Preliminary Checks • Refer to Symptoms - Engine Controls before starting.
Harness/ Connector Many intermittent open or shorted circuits are affected by harness/ connector
movement that is caused by vibration, engine torque, bumps/ rough pavement, etc.
Test for this type of condition by performing the applicable procedure from the following
list:
• Move related connectors and wiring while monitoring the appropriate scan tool data.
• Move related connectors and wiring with the component commanded ON, and OFF, with the scan tool. Observe the component operation.
• With the engine running, move related connectors and wiring while monitoring engine operation.
If harness or connector movement affects the data displayed, component/ system
operation, or engine operation, inspect and repair the harness/ connections as
necessary.
Electrical Connections or Wiring Poor electrical connections, terminal tension or wiring problems cause most intermittent. To perform the following inspections:
• Poor mating of the connector halves, or terminals improperly seated in the connector body.
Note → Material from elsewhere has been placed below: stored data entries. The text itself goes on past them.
/-- MMA in one octet (R165): threads whose fragment holds an error raise SOFTERR, the rows of the others are updated. -/
def mmaOctet (tile : Nat) (a b : Code) (s : State) (j : Nat) (mem : List Nat) : Done :=
  let t := tile + j
  let frag := s.fragmentCodes a
  let own (p : Nat) : Bool := frag.any fun c => (s.me.thread p).bad.contains c.toNat
  let acc := (s.core s.myCore).badAcc t ((mem.filter fun p => !own p).map (· % 8))
  match s.bOperand (8 * j) b with
  | .error r => octetStops s (fun p => acc || own p) mem r
  | .ok r =>
    match acc, (s.core r.core).tarnFault r.at_ r.len with
    | true, _ => octetFails s mem (s.trapAt .softerr 0)
    | false, some c => octetStops s own mem (s.trapAt c 0)
    | false, none =>
      let (ok, rs) := splitFront (fun p => if own p then some (s.trapAt .softerr 0) else none) mem
      let s := s.meetMma ok frag r t
      let cols := s.columnsOf r
      let s' := foldState (fun p x =>
        let row := s.rowOf a p
        x.modCore x.myCore fun c =>
          c.putRow t (p % 8) ((List.range 16).map fun n => accumulate (c.acc t (p % 8) n) row (cols.getD n []))) ok s
      { st := s'.occupy (s.coreOctet j) (mmaOccupancy s.me.mtype.toNat), ok := ok, raised := rs }

/-- The ILL and LATCH causes that the matrix rules decide for a member before shots (R162, R163, R166). -/
def State.mmaCheck (s : State) (tile : Nat) (b : Code) (p : Nat) : Option Raised :=
  let mt := s.me.mtype.toNat
  if s.octetIll tile p then some (s.trapAt .ill s.cur.first)
  else if bit mt 4 && (List.range 8).any fun r => badMetadata (mmaK mt) (s.me.metadata (mt % 16) r) then
    some (s.trapAt .ill s.cur.first)
  else (latchFault (s.me.thread (p / 8 * 8)) [b]).map fun c => s.trapAt .latch (c.zeroExtend 32)

/-- A fragment hold of the operand collectors (R167): the MMA's own when the free bit accepts its REUSE request, else none. -/
def State.collect (s : State) (octets : List Nat) (reuse : Bool) (a : Code) : State :=
  let mt := s.me.mtype
  let (b, s) := s.freeBit
  s.modWave s.cur.wave fun w =>
    { w with collector := if reuse && b then octets.map fun o => (o, a.toNat, fragmentRegs mt.toNat, mt) else [] }

/-- MMA (R165). -/
def execMma (t : BitVec 7) (r : BitVec 1) (a b : Code) (s : State) : Host.Outcome State Fault Refusal :=
  .next (s.runWith (.mma t r a b) (s.mmaCheck t.toNat b) s.matrixBusy (if s.me.mtype.getLsbD 4 then 4 else 6) fun s ps =>
    let d := eachOctet (mmaOctet t.toNat a b) ps s s.partOctets
    { d with st := d.st.collect (s.partOctets.map s.coreOctet) (r == 1#1) a })

/-! ### MVS -/

/-- The translation that the window keeps for an address of the issuing wave's space: the leaf and its level (R249). -/
def State.windowLeaf (s : State) (va : Nat) : Option (Nat × Nat) :=
  match (s.die s.myDie).swin with
  | none => none
  | some w =>
    if w.asid = s.me.space.asid ∧ w.base ≤ va ∧ va < w.base + w.len then (w.pages.find? fun x => x.1 / 65536 == va / 65536).map fun x => x.2
    else none

/-- A physical range lies in the granules of the window. -/
def StreamWin.covers (w : StreamWin) (pa len : Nat) : Bool :=
  [pa, pa + len - 1].all fun a => w.pages.any fun x => physicalAddress x.2.1 x.2.2 x.1 / 65536 == a / 65536

/-- Where the weights of a stream address lie (R169): their leaf, units and first index; or what is raised before one is read. An address
in the window keeps SWIN's translation; any other is translated, and then it is PROT (R249). -/
def State.weightSpot (s : State) (va : Nat) : Except Raised (Nat × Units × Nat) × State :=
  match s.windowLeaf va with
  | none =>
    match s.translate s.myDie s.me.space s.me.priv false va s.myCore with
    | (.error r, s) => (.error (s.refusal .read r), s)
    | (.ok _, s) => (.error (s.trapAt .prot (word va)), s)
  | some (e, level) =>
    if !readable s.me.priv e then (.error (s.trapAt .prot (word va)), s)
    else
      match unitsOf (pteFmt e) with
      | none => (.error (s.trapAt .fmtmix (word va)), s)
      | some u =>
        let i := firstIndex u e level va 4
        if u.capacity (frameSize level) < i + 256 then (.error (s.trapAt .fmtmix (word va)), s)
        else if (unitsFor u e i 256).all fun pa => (s.die s.myDie).swin.any fun w => w.covers pa u.bytes then (.ok (e, u, i), s)
        else (.error (s.trapAt .prot (word va)), s)

/-- MVS in one octet (R169): row 0 of the tile. An error in any register that a thread of the octet reads is raised in all of them. -/
def mvsOctet (tile : Nat) (a b : Code) (s : State) (j : Nat) (mem : List Nat) : Done :=
  let z := 8 * j
  let t := tile + j
  let va := (s.src64 z b).toNat
  let late := (octetPositions j).findSome? fun p => s.lateFault p (if p = z then [a] ++ pairCodes b else [a])
  let soft := late == some (s.trapAt .softerr 0) || (s.core s.myCore).badAcc t [0]
  match s.lateSoft z (pairCodes b) with
  | some r => octetFails s mem r
  | none =>
    if va % 4 ≠ 0 then octetFails s mem (s.trapAt .align (word va))
    else
      match s.weightSpot va with
      | (.error r, s) => octetFails s mem r
      | (.ok (e, u, i), s) =>
        let units := unitsFor u e i 256
        match soft, s.unitsPoison s.myDie u units, late with
        | true, _, _ => octetFails s mem (s.trapAt .softerr 0)
        | false, some pa, _ => octetFails s mem (s.trapAt .poison (lineTval pa))
        | false, none, some r => octetFails s mem r
        | false, none, none =>
          let s := foldState (fun pa s => s.touchRgn s.myDie pa false) units (s.meetAcc t [0])
          let x : List FVal := (octetPositions j).flatMap fun p => bf16Pair (s.src p [] a)
          let col (n : Nat) : List FVal := (List.range 16).map fun k => s.elementAt s.myDie u e (i + 16 * n + k)
          let s := s.modCore s.myCore fun c => c.putRow t 0 ((List.range 16).map fun n => accumulate (c.acc t 0 n) x (col n))
          { st := s.occupy (s.coreOctet j) 0, ok := mem, raised := [] }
• Improperly formed or damaged terminals. Test for poor terminal tension.
• Poor terminal to wire connections including terminals crimped over insulation. This requires removing the terminal from the connector body.
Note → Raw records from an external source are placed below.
/-- The members of a memory or Tarn access act one after another in rising lane order (R104): when none raises a cause, the state is that of all of
their accesses in turn, and the whole group goes on. Every member reads the W registers that stand before the instruction (R103): a second member
does not read what the first one's result writes. Where some members raise a cause, the others have completed and only those trap. -/
def Obligations.MembersInTurn : Prop :=
  (∀ (s : State) (i : Instr) (f : Bool → State → Nat → Except Raised State), memberOf i = some f → s.passes i = true →
    let d := eachMember f true s s.cur.group
    d.raised = [] → d.st.cur = { s.cur with loads := d.st.cur.loads } → d.st.issuing = true → s.Completes i d.st)
  ∧ (∀ (s t u : State) (f : Bool → State → Nat → Except Raised State) (p q : Nat), f true s p = .ok t → (s.waves.find s.cur.wave).isSome = true →
    t.cur.wave = s.cur.wave → (t.waves.find s.cur.wave).isSome = true → t.cur.blocked = false → t.cur.away = false →
    let before : State := t.modWave s.cur.wave fun w => { w with w := s.me.w }
    f false before q = .ok u → u.cur.blocked = false → before.me.w = s.me.w
      ∧ (eachMember f true s [p, q]).st = u.modWave u.cur.wave fun w => { w with w := t.me.w })
  ∧ (∀ (s : State) (i : Instr) (f : MemForm) (d a : Code) (o : BitVec 8), storeForm i = some (f, d, a, o) → s.passes i = true →
    let r := eachMember (storeMember f d a o) true s s.cur.group
    r.raised = [] → r.st.cur = s.cur → r.st.issuing = true → s.Completes i r.st)
  ∧ ∀ (s : State) (i : Instr) (f : Bool → State → Nat → Except Raised State) (c : Cause) (tval : Nat → Word),
    (memberOf i = some f ∨ ∃ g d a o, storeForm i = some (g, d, a, o) ∧ f = storeMember g d a o) → s.passes i = true →
    let r := eachMember f true s s.cur.group
    let bad (p : Nat) : Bool := r.raised.any (·.1 == p)
    r.raised ≠ [] → (∀ x ∈ r.raised, x.2 = .trap c s.cur.addr (tval x.1)) → r.st.cur = { s.cur with loads := r.st.cur.loads } →
    r.st.issuing = true → r.st.handles = true →
    ∃ t, exec i s = .next t ∧ (r.st.goSome (fun p => !bad p) fun _ => s.nextAddr).TrapsSome t bad c tval

/-! ### The Tarn -/

/-- Where a plain Tarn access stands (R135, R136): below the control range and outside every enabled window, an offset within the share names the bytes
of the team's share on this core, and one beyond it raises TARNR. -/
def Claim.TarnAddresses : Prop :=
  ∀ (s : State) (c b ta : Nat) (t : Team), ta < 0x7FFF00 → t.windowAt ta = none → t.tarnBase c = some b →
    s.tarnSpot c t ta = if ta + 4 ≤ t.tarnLen then .ok (.raw c (b + ta)) else .error .tarnr

/-- LDT, STT and the Tarn atomics of a member (R137, R147, R148): at an aligned address within the share or in the control range they read or write
4 bytes, an element of a window or a control word, and no other byte of any Tarn changes. A read corrects the single-bit errors that it meets (R141). -/
def Claim.TarnAccesses : Prop :=
  ∀ (s : State) (d a b : Code) (o : BitVec 8) (p : Nat), s.alone p = true →
    let core := s.myCore
    let at_ (c k : Nat) : Word := word (leNat ((s.core c).tarnBytes k 4))
    let lda := (s.src p [] a + o.signExtend 32 * 4).toNat
    let sta := (s.src p [d] a + o.signExtend 32 * 4).toNat
    let ata := (s.src p [] a).toNat
    let word4 (v : Word) : List Byte := leBytes v.toNat 4
    (s.passes (.ldt d a o) = true → lda % 4 = 0 →
      (∀ c k, s.tarnSpot core s.myTeam lda = .ok (.raw c k) → (s.core c).tarnFault k 4 = none →
        s.Completes (.ldt d a o) ((s.meetTarn c k 4).writeLead true p d (at_ c k)))
      ∧ (∀ j, s.tarnSpot core s.myTeam lda = .ok (.control j) → s.Completes (.ldt d a o) (s.writeLead true p d (s.myTeam.readControl j)))
      ∧ (∀ c k u pos, s.tarnSpot core s.myTeam lda = .ok (.element c k u pos) → (s.core c).tarnFault k u.bytes = none →
          s.Completes (.ldt d a o)
            ((s.meetTarn c k u.bytes).writeLead true p d (word (decodeTo fp32 (u.element (leNat ((s.core c).tarnBytes k u.bytes)) pos))))))
    ∧ (s.passes (.stt d a o) = true → sta % 4 = 0 →
      (∀ c k, s.tarnSpot core s.myTeam sta = .ok (.raw c k) →
        s.Completes (.stt d a o) (s.modCore c fun x => x.writeTarn k (word4 (s.src p [] d))))
      ∧ (∀ j, s.tarnSpot core s.myTeam sta = .ok (.control j) →
          s.Completes (.stt d a o) (s.modTeam s.me.team fun t => t.writeControl j (s.src p [] d)))
      ∧ (∀ c k u pos, s.tarnSpot core s.myTeam sta = .ok (.element c k u pos) →
          s.Completes (.stt d a o) (s.modCore c fun x =>
            x.writeTarn k (leBytes (u.encode (leNat ((s.core c).tarnBytes k u.bytes)) pos [fp32.dec (s.src p [] d).toNat]) u.bytes))))
    ∧ (∀ c k, s.tarnSpot core s.myTeam ata = .ok (.raw c k) → ata % 4 = 0 → (s.core c).tarnFault k 4 = none →
        let old (u : State) : State := if d = 0xFC then u else u.writeLead true p d (at_ c k)
        let z := s.meetTarn c k 4
        (s.passes (.tatomAdd d a b) = true → s.Completes (.tatomAdd d a b)
          (old (z.modCore c fun x => x.writeTarn k (word4 (at_ c k + s.src p [a] b)))))
        ∧ (s.passes (.tatomCas d a b) = true → s.Completes (.tatomCas d a b)
          (old (if at_ c k = s.src p [a, b] s.cur.vp.c then z.modCore c fun x => x.writeTarn k (word4 (s.src p [a] b)) else z))))
    ∧ ∀ (x : CoreSt) (k n : Nat) (data : List Byte), (x.writeTarn k data).tarn.get 0 n =
        if k ≤ n ∧ n < k + data.length then data.getD (n - k) 0 else x.tarn.get 0 n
• Corrosion/ water intrusion. Pierced or damaged insulation can allow moisture to enter the wiring. The conductor can corrode inside the insulation, with little visible
evidence. Look for swollen and stiff sections of wire in the suspect circuits.
• Wires that are broken inside the insulation.
• Harness for pinched, cut or rubbed through wiring.
• Ensure that the wiring does not come in contact with hot exhaust components.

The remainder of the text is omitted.